A música também participa de momentos relevantes quando a autora conta sobre sua relação com Robert Mapplethorpe, o mote central do livro. Por exemplo, quando ela conta sobre as noites que os dois passavam ouvindo seus discos favoritos, ao som de Tim Buckley e Tim Hardin, dançando e depois produzindo suas artes. Ou então quando comenta que ouviu incontáveis vezes o disco “Beggars Banquet”, da banda Rolling Stones, enquanto seu parceiro e seus amigos produziam arte entre as paredes do cultuado Hotel Chelsea, dando uma trilha sonora para a grande parte do livro que se desenrola neste local. Através da música “Coney Island Baby”, da banda The Excellents, é adicionada textura e sabor (causada também devido à narração tão rica da autora) às memórias das visitas de Patti e Robert a Coney Island, tão simbólicas para o casal.
A forte relação que Patti Smith tem com a música culmina em sua própria carreira musical, e podemos acompanhar todos os capítulos dessa caminhada neste livro. Quando ela viu a banda The Doors se apresentar, viu em Jim Morrison que “também podia fazer aquilo”, ser uma estrela do rock. Quando Patti viu o The Velvet Underground ao vivo pela primeira vez, ela pôde enxergar a importância da poesia de Lou Reed para a música vanguardista da banda. Quando Jimi Hendrix conversou despretensiosamente com Patti na escadaria do estúdio Electric Lady, antes de um show de Janis Joplin, isto acendeu um fogo para transformar sua poesia em música punk, puxando os limites do que era feito na época. No seu relacionamento amoroso com Allen Lanier, suas primeiras letras foram comercializadas em música através da parceria que ela teve com a banda Blue Oyster Cult. Com Fred Sonic Smith, constituiu uma família com dois filhos e várias colaborações musicais.
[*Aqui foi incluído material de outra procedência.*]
-- ==== Sys2Proof/Tests/Slice0.lean ====
section
/-! SUPPORT. The model's own tests: ill-formed terms that the checks refuse, words written out from the encoding of the
spec, single steps whose results are the vectors V<n> of 95_test_vectors.md, and, for every obligation that has
hypotheses, a concrete state that meets them. -/

namespace Sys2Proof.Tests

open Sys2Proof Sys2Proof.Machine

/-! ### What the checks refuse -/

theorem test_no_bytes_are_ill_formed : wellFormedBytes [] = false := by decide
theorem test_unmapped_opcode_is_ill_formed : wellFormedBytes [0x08#8] = false := by decide
theorem test_missing_immediate_byte_is_ill_formed : wellFormedBytes [0x3E#8] = false := by decide
theorem test_missing_second_address_byte_is_ill_formed : wellFormedBytes [0xC3#8, 0x00#8] = false := by decide
theorem test_extra_byte_is_ill_formed : wellFormedBytes [0x80#8, 0x00#8] = false := by decide
theorem test_whole_instructions_are_well_formed :
    wellFormedBytes [0x80#8] = true ∧ wellFormedBytes [0x3E#8, 0x05#8] = true ∧
    wellFormedBytes [0xC3#8, 0x00#8, 0x02#8] = true := by decide
theorem test_unsorted_memory_is_ill_formed : ¬ Memory.wf [(2, 0x01#8), (1, 0x01#8)] := by decide
theorem test_repeated_address_is_ill_formed : ¬ Memory.wf [(1, 0x01#8), (1, 0x02#8)] := by decide
theorem test_listed_zero_is_ill_formed : ¬ Memory.wf [(1, 0x00#8)] := by decide
theorem test_address_past_memory_is_ill_formed : ¬ Memory.wf [(65536, 0x01#8)] := by decide
theorem test_undefined_port_register_is_ill_formed : ¬ Ports.wf parameters.inPorts [(3, 0x01#8)] := by decide
theorem test_last_address_is_well_formed : Memory.wf [(0, 0x01#8), (65535, 0x01#8)] := by decide

/-! ### Words written out from the formats of R95 and the tables of R27, R28, R36 and R100 -/

/-- MOV H,D is `01 ddd sss` with ddd = 100, sss = 010. -/
theorem test_decode_mov : decode [0b01100010#8] = .ok (.movHD, []) := by decide
/-- MOV M,B has ddd = 110, MOV A,M has sss = 110, and `01 110 110` is HLT. -/
theorem test_decode_mov_m_and_hlt :
    decode [0b01110000#8] = .ok (.movMB, []) ∧ decode [0b01111110#8] = .ok (.movAM, []) ∧
    decode [0b01110110#8] = .ok (.hlt, []) := by decide
/-- MVI L is `00 ddd 110` with ddd = 101; INR and DCR end in 100 and 101. -/
theorem test_decode_mvi_inr_dcr :
    decode [0b00101110#8, 0xFF#8] = .ok (.mviL 0xFF#8, []) ∧ decode [0b00110100#8] = .ok (.inrM, []) ∧
    decode [0b00001101#8] = .ok (.dcrC, []) := by decide
/-- LXI, INX, DAD and DCX are `00 rp 0001`, `00 rp 0011`, `00 rp 1001` and `00 rp 1011`; the low byte comes first. -/
theorem test_decode_pairs :
    decode [0b00110001#8, 0x00#8, 0x02#8] = .ok (.lxiSp 0x0200#16, []) ∧ decode [0b00010011#8] = .ok (.inxD, []) ∧
    decode [0b00101001#8] = .ok (.dadH, []) ∧ decode [0b00001011#8] = .ok (.dcxB, []) := by decide
/-- The accumulator operations are `10 ooo sss`, the immediate ones `11 ooo 110`. -/
theorem test_decode_accumulator :
    decode [0b10001001#8] = .ok (.adcC, []) ∧ decode [0b10111110#8] = .ok (.cmpM, []) ∧
    decode [0b11101110#8, 0xFF#8] = .ok (.xri 0xFF#8, []) := by decide
/-- Jcc, Ccc and Rcc are `11 ccc 010`, `11 ccc 100` and `11 ccc 000`. -/
theorem test_decode_conditional :
    decode [0b11101010#8, 0x34#8, 0x12#8] = .ok (.jpe 0x1234#16, []) ∧
    decode [0b11011100#8, 0x34#8, 0x12#8] = .ok (.cc 0x1234#16, []) ∧ decode [0b11111000#8] = .ok (.rm, []) := by
  decide
/-- PUSH and POP are `11 rp 0101` and `11 rp 0001`, with code 11 for PSW. -/
theorem test_decode_stack :
    decode [0b11110101#8] = .ok (.pushPsw, []) ∧ decode [0b11010001#8] = .ok (.popD, []) ∧
    decode [0xE3#8] = .ok (.xthl, []) ∧ decode [0xF9#8] = .ok (.sphl, []) := by decide
theorem test_decode_direct :
    decode [0x32#8, 0x34#8, 0x12#8] = .ok (.sta 0x1234#16, []) ∧ decode [0x2A#8, 0x34#8, 0x12#8] = .ok (.lhld 0x1234#16, []) ∧
    decode [0x1A#8] = .ok (.ldaxD, []) ∧ decode [0x02#8] = .ok (.staxB, []) := by decide
theorem test_decode_io_rotate_flag :
    decode [0xDB#8, 0x01#8] = .ok (.inPort 0x01#8, []) ∧ decode [0xD3#8, 0x03#8] = .ok (.outPort 0x03#8, []) ∧
    decode [0x07#8] = .ok (.rlc, []) ∧ decode [0x3F#8] = .ok (.cmc, []) := by decide
/-- A truncated instruction and an unmapped opcode are refused by name. -/
theorem test_decode_refuses :
    decode [] = .error .empty ∧ decode [0xC3#8, 0x00#8] = .error (.truncated 0xC3#8) ∧
    decode [0x08#8] = .error (.unmapped 0x08#8) := by decide
/-- Bit 0 of a table word is the least significant bit of the first byte; the missing operand bytes are zero. -/
theorem test_decode_table_word :
    decodeTableWord 24 0x1234C3 = some (.jmp 0x1234#16) ∧ decodeTableWord 8 0xC3 = some (.jmp 0x0000#16) ∧
    decodeTableWord 8 0x08 = none := by decide

/-! ### Single steps -/

/-- The state a step answers. -/
def after (s : State) : State :=
  match step s with
  | .next t => t
  | .fault _ => s
  | .refused _ => s

/-- The bytes at PC and the cells, in the registers of `s`. -/
def machine (bytes : List Byte) (cells : Cells) (s : State) : State := placeAtPC bytes { s with mem := cells }

/-- The four flags, in the order of the vectors. -/
def flagBits (s z p cy : Bool) : Flags := { s := s, z := z, p := p, cy := cy }

/-- One byte of memory. -/
def cell (a : Nat) (s : State) : Byte := Cells.read s.mem a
Pouco a pouco, com ajuda de outros artistas e amigos, Patti Smith construiu uma forma única de expressar sua arte, o que resultou em uma obra vanguardista muito importante para a história do rock n’ roll, juntando punk e poesia, estéticas que pareciam opostas, e construindo sua escola própria. Podemos acompanhar toda esta caminhada, além de também acompanhar, em paralelo, a história e arte de Robert Mapplethorpe, eterno parceiro de Patti.
“Só Garotos” conta histórias dentro de histórias através das memórias de Patti Smith, muito bem dispostas no papel. Fazendo jus à história desta grande artista, a música, neste livro, é um personagem à parte, sempre presente, tanto como pedra fundamental do enredo como também nas entrelinhas das memórias contadas.
Referências
SMITH, Patti. Só Garotos. São Paulo: Companhia das Letras, 2018.
Roldão Aguiar é estudante de Jornalismo da Universidade Federal de Ouro Preto.